Recorded information:

/-- LINK_FLIT_RECEIVE (R40 to R42, R53, R55, R62, R84): the station takes the best-effort or idle flit that reaches input
`i` in this cycle. A cycle that brings nothing else brings an IDLE (R56), of which only its errors matter. Nothing happens
while the station sleeps or wakes from SLEEP, or while the flit's buffer has no room. -/
def execLinkFlitReceive (st : Fin 36) (i : Fin 12) (e : LinkErr) (s : State) : Out :=
  let st := st.val
  let i := i.val
  if !s.receives st || !s.rxUp st i || !s.rxFree st i then .next s
  else
    match s.front st i with
    | some w =>
      match w.content with
      | .idle =>
        let s := s.popWire st i
        .next ((if e = .ceccDue then s else s.takeCret st i w).idleErr st i e)
      | .be f =>
        if e = .ceccDue then .next ((s.popWire st i).ceccDue st i)
        else if !s.room st i f then .next s
        else
          match ((s.popWire st i).takeCret st i w).forcedErr st i e f.payload (f.rsv ++ f.e2e) with
          | (s, e) => .next (s.beErr st i f e)
      | _ => .next s
    | none =>
      if e = .none then .next s
      else .next ((s.modStn st (fun x => x.modPort i (fun q => { q with rxAt := s.datum + 1 }))).idleErr st i e)

/-! ### What an output carries (R28, R35, R56, R90 to R94) -/

/-- The active bank and length of the plat of output `o` (R89, R90). -/
def platOf (o : Nat) : Option Nat := if o < 10 then some o else if o = 11 then some 10 else none

/-- R90: length of a length code. -/
def platLen (code : Nat) : Nat := 64 * 2 ^ code

/-- Active bank of plat `n` at station `st`. -/
def State.platBank (s : State) (st n : Nat) : Nat := s.fld (A.STN_PLAT_CTL st n) F.STN_PLAT_CTL_BANK
/-- Length of bank `b` of plat `n`. -/
def State.bankLen (s : State) (st n b : Nat) : Nat :=
  platLen (s.fld (A.STN_PLAT_CTL st n) (if b = 0 then F.STN_PLAT_CTL_LEN0 else F.STN_PLAT_CTL_LEN1))

/-- R106, R107: the bank of plat `n` that is active in cycle `d` of the station's datum, now or in the few cycles that a
launch is decided ahead: a BANK shadow of a set that has been called takes effect at its T. -/
def State.bankAt (s : State) (st n d : Nat) : Nat :=
  match s.stk.shadows.find? (fun h => h.blk = stnBlk st && h.addr = A.STN_PLAT_CTL st n &&
      s.fld (A.STN_STK_SET st h.set) F.STN_STK_SET_STATE = 3 &&
      decide ((tget {} s.stk.blks (8 * stnBlk st + h.set)).t ≤ d)) with
  | some h => F.STN_PLAT_CTL_BANK.get h.val
  | none => s.platBank st n

/-- R28, R90, R107: the entry of output `o` in force in cycle `d` of the station's datum; FREE on output M. A pending patch
counts from its frame F on (R105). -/
def State.entryAt (s : State) (st o d : Nat) : Nat :=
  match platOf o with
  | some n =>
    let b := s.bankAt st n d
    let k := d % s.bankLen st n b
    match (s.stn st).patch with
    | some (m, j, e) =>
      if m = n ∧ j = k ∧ b = s.platBank st n ∧ (s.rd (A.STN_PLAT_PATCH_TIME st)).toNat ≤ d then e else s.platAt st n b k
    | none => s.platAt st n b k
  | none => 0x000F

/-- R91: IN of an entry. -/
def entryIn (e : Nat) : Nat := e % 16
/-- R91: CHK of an entry. -/
def entryChk (e : Nat) : Nat := e / 16

/-- Cycles that a flit of the output occupies: two at half rate (R36). -/
def State.span (s : State) (st o : Nat) : Nat := if s.halfOut st o then 2 else 1

/-- The link from output `o` of station `st` to its neighbour. -/
def State.linkOf (s : State) (st o : Nat) : List InFlight := ((s.stn (neighbour st o)).port (oppPort o)).wire

/-- The output's cycle `d` is taken by a G flit. -/
def State.gBusy (s : State) (st o d : Nat) : Bool :=
  (s.stn st).gout.any (fun g => g.1 = o && (g.2 = d || (s.halfOut st o && g.2 + 1 = d)))

/-- A flit launched on a network output occupies cycle `d`, or would overlap one launched in it. -/
def State.linkBusy (s : State) (st o d : Nat) : Bool :=
  o < 6 && (s.linkOf st o).any (fun f => decide (f.lau < d + s.span st o) && decide (d < f.lau + s.span st o))

/-- A flit is put on network output `o` to be launched in cycle `t`; at half rate the station beyond has a best-effort or
idle flit whole one cycle after its first half (R36). -/
def State.launch (s : State) (st o : Nat) (w : Wire) (t : Nat) : State :=
  let half := match w.content with
    | .g _ => 0
    | _ => s.span st o - 1
  s.putWire (neighbour st o) (oppPort o) w t (t + wireDelay o + half)

/-- The entry for parcel `d` of output `o` is GUARD: the output sends IDLE and lends nothing (R93). -/
def State.guardAt (s : State) (st o d : Nat) : Bool := entryIn (s.entryAt st o (s.nowOf (stnBlk st) + (d - s.datum))) = 0xE

/-- Best-effort content may start on output `o` in cycle `d`: no flit, no G flit and no GUARD parcel stands in the cycles it
would occupy. -/
def State.slotFree (s : State) (st o d : Nat) : Bool :=
  (List.range (s.span st o)).all (fun k => !s.gBusy st o (d + k) && !s.guardAt st o (d + k)) && !s.linkBusy st o d

/-- The first cycle from `d` on in which best-effort content may start. -/
def State.nextSlot (s : State) (st o : Nat) : Nat → Nat → Nat
  | 0, d => d
  | n + 1, d => if s.slotFree st o d then d else s.nextSlot st o n (d + 1)
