/-- A stake whose expectation the station has received, and which has not applied or aborted, holds a BANK shadow of
the plat. -/
def State.bankStaged (s : State) (st n : Nat) : Bool :=
  s.stk.shadows.any (fun h => h.addr = A.STN_PLAT_CTL st n &&
    (s.blkSt (stnBlk st) h.set = BlkSt.EXPECT || s.blkSt (stnBlk st) h.set = BlkSt.CALLED))

/-- R111, R331: STN_HORIZON.NEXT; a pending patch counts from its acceptance. -/
def State.horizon (s : State) (st : Nat) : Nat :=
  let d := s.nowOf (stnBlk st)
  let h := (List.range 11).foldl (fun best n =>
    let x := s.bankHorizon st n (s.platBank st n) d
    let y := if s.bankStaged st n then s.bankHorizon st n (1 - s.platBank st n) d else 1024
    min best (min x y)) 1024
  match (s.stn st).patch with
  | none => h
  | some (n, k, e) =>
    if entryIn e = 0xE ∨ entryIn e = 0xF then h
    else
      let p := s.bankLen st n (s.platBank st n)
      min h ((k + p * 1024 - (d + s.bypass st (entryIn e)) % p) % p)

/-- RESV_COUNT (R114): entries of the active bank that are neither FREE nor GUARD. -/
def State.resvCount (s : State) (st n : Nat) : Nat :=
  let b := s.platBank st n
  ((List.range (s.bankLen st n b)).filter (fun k => entryIn (s.platAt st n b k) < 0xE)).length

end Sys2Proof.Machine
end

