-- ==== Sys2Proof/Machine/Routes.lean ====
section
/-!
DEFINITION. Machine/Routes.lean: route fills as the global block serves them (R72, R73), cache invalidation (R74), and the stations' traverse control
register (R84, R88).
-/
namespace Sys2Proof.Machine

/-! ### STN_TRAV_CTL (R84, R88, R135) -/

/-- A write of STN_TRAV_CTL: CUR, OLD and OLD_VALID go to a shadow when they differ (R135), RECONF is the FMP's,
RETIRE_OLD = 1 clears OLD_VALID at once; a RECONF that clears releases the held heads. -/
def State.writeStnTrav (s : State) (st : Nat) (r : Req) : State × BitVec 4 :=
  let a := A.STN_TRAV_CTL st
  match rowAt a with
  | none => (s, Code.TGTERR)
  | some row =>
    match s.rwsWrite a row r.data with
    | none => (s, Code.DENY)
    | some t =>
      let t := t.setFld a F.STN_TRAV_CTL_RECONF (reqFld r F.STN_TRAV_CTL_RECONF)
      let t := if reqFld r F.STN_TRAV_CTL_RETIRE_OLD = 1 then t.setFld a F.STN_TRAV_CTL_OLD_VALID 0 else t
      (if s.bit a F.STN_TRAV_CTL_RECONF && !t.bit a F.STN_TRAV_CTL_RECONF then t.releaseAll st else t, Code.OK)

/-- RECONF_WRITE (R84): a write of STN_TRAV_CTL is served. -/
def execReconfWrite (st : Fin 36) (r : Req) (s : State) : Out :=
  .next (s.serve (A.STN_TRAV_CTL st.val) r (·.writeStnTrav st.val r))

/-- RETIRE_OLD (R88): a write of STN_TRAV_CTL is served. -/
def execRetireOld (st : Fin 36) (r : Req) (s : State) : Out :=
  .next (s.serve (A.STN_TRAV_CTL st.val) r (·.writeStnTrav st.val r))

/-! ### Fills (R72, R73) -/

/-- The oldest fill that has reached the global block: a CRD of a route table entry. -/
def isFill (q : Pkt) : Bool :=
  q.h.cmd = Cmd.CRD && 0x1000000 ≤ q.h.address.toNat && q.h.address.toNat < 0x1200000

/-- FILL_SERVE (R72, R11): in a cycle in which an mclk begins the global block answers the oldest pending fill, at most one
per 4 mclk. -/
def execFillServe (s : State) : Out :=
  let ready := match s.glb.fillAt with
    | none => true
    | some t => decide (mclkNo t + 4 ≤ mclkNo s.datum)
  match s.glb.rx.find? isFill with
  | none => .next s
  | some q =>
    if !ready || !mclkEdge s.datum then .next s
    else
      let a := q.h.address.toNat
      let v := BitVec.ofNat 64 (s.rdMem (a / 8 * 8) 8)
      let s := { s with glb := { s.glb with rx := s.glb.rx.erase q, fillAt := some s.datum } }
      let h : Hdr := { dest := q.h.src, cmd := Cmd.CRR, cls := 7, tag := q.h.tag, region := q.h.region, bcount := 8,
                       address := q.h.address }
      .next ((s.gcnt 3).glbSend h [BitVec.ofNat 256 (v.toNat * 2 ^ (8 * (a % 32)))]).glbBars

/-- A packet of MGT type that has reached port `p` and answers the given fill. -/
def fillAnswer (rsp : Bool) (q : Pkt) : Bool :=
  q.h.cmd = Cmd.CRR && 0x1000000 ≤ q.h.address.toNat && q.h.address.toNat < 0x1200000 &&
    q.h.tag.toNat % 2 = (if rsp then 1 else 0)

/-- The route that an answer to a fill brings: none for a no-route value, a STATUS other than OK, or an answer that fails
R50. -/
def fillRoute (q : Pkt) : Option (BitVec 64) :=
  let v : BitVec 64 := BitVec.ofNat 64 ((q.units.headD 0).toNat / 2 ^ (8 * (q.h.address.toNat % 32)))
  if q.h.status ≠ 0 ∨ q.fails ∨ noRoute v then none else some v

/-! ### Invalidation (R74) -/

/-- A write of NI_ROUTE_CTL (R74, R88). -/
def State.writeRouteCtl (s : State) (p : Nat) (r : Req) : State × BitVec 4 :=
  if reqFld r F.NI_ROUTE_CTL_INV_GO = 0 then (s, Code.OK)
  else if (s.ni p).inv.isSome then (s, Code.DENY)
  else
    let t : Option (BitVec 2) :=
      if reqFld r F.NI_ROUTE_CTL_INV_ALL = 1 then none else some (BitVec.ofNat 2 (reqFld r F.NI_ROUTE_CTL_INV_TRAV))
    ((s.modNi p (fun n => { n with inv := some (t, s.datum) })).setFld (A.NI_ROUTE_STATUS p)
      F.NI_ROUTE_STATUS_INV_BUSY 1, Code.OK)

/-- INV_GO (R74): a write of NI_ROUTE_CTL is served. -/
def execInvGo (p : Fin 144) (r : Req) (s : State) : Out :=
  .next (s.serve (A.NI_ROUTE_CTL p.val) r (·.writeRouteCtl p.val r))

/-- INV_SWEEP_DONE (R74): one set per fclk, the sweep of 1,024 sets is over; what it swept is gone. -/
def execInvSweepDone (p : Fin 144) (s : State) : Out :=
  match (s.ni p.val).inv with
  | none => .next s
  | some (_, st) =>
    if s.datum < st + 1024 then .next s
    else
      let c := (s.ni p.val).cache.foldl (fun c e => tset [] c e.1 (s.cacheWays p.val e.1)) (s.ni p.val).cache
      .next ((s.modNi p.val (fun n => { n with inv := none, cache := c })).setFld (A.NI_ROUTE_STATUS p.val)
        F.NI_ROUTE_STATUS_INV_BUSY 0)

end Sys2Proof.Machine
end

Your assignment: The range runs from the line above containing "4 ≤ mclkNo s.datum)" to the line containing "let v : BitVec", inclusive. Restate those lines word for word and no others.

Result of the exercise:
    | some t => decide (mclkNo t + 4 ≤ mclkNo s.datum)
  match s.glb.rx.find? isFill with
  | none => .next s
  | some q =>
    if !ready || !mclkEdge s.datum then .next s
    else
      let a := q.h.address.toNat
      let v := BitVec.ofNat 64 (s.rdMem (a / 8 * 8) 8)
      let s := { s with glb := { s.glb with rx := s.glb.rx.erase q, fillAt := some s.datum } }
      let h : Hdr := { dest := q.h.src, cmd := Cmd.CRR, cls := 7, tag := q.h.tag, region := q.h.region, bcount := 8,
                       address := q.h.address }
      .next ((s.gcnt 3).glbSend h [BitVec.ofNat 256 (v.toNat * 2 ^ (8 * (a % 32)))]).glbBars

/-- A packet of MGT type that has reached port `p` and answers the given fill. -/
def fillAnswer (rsp : Bool) (q : Pkt) : Bool :=
  q.h.cmd = Cmd.CRR && 0x1000000 ≤ q.h.address.toNat && q.h.address.toNat < 0x1200000 &&
    q.h.tag.toNat % 2 = (if rsp then 1 else 0)

/-- The route that an answer to a fill brings: none for a no-route value, a STATUS other than OK, or an answer that fails
R50. -/
def fillRoute (q : Pkt) : Option (BitVec 64) :=
  let v : BitVec 64 := BitVec.ofNat 64 ((q.units.headD 0).toNat / 2 ^ (8 * (q.h.address.toNat % 32)))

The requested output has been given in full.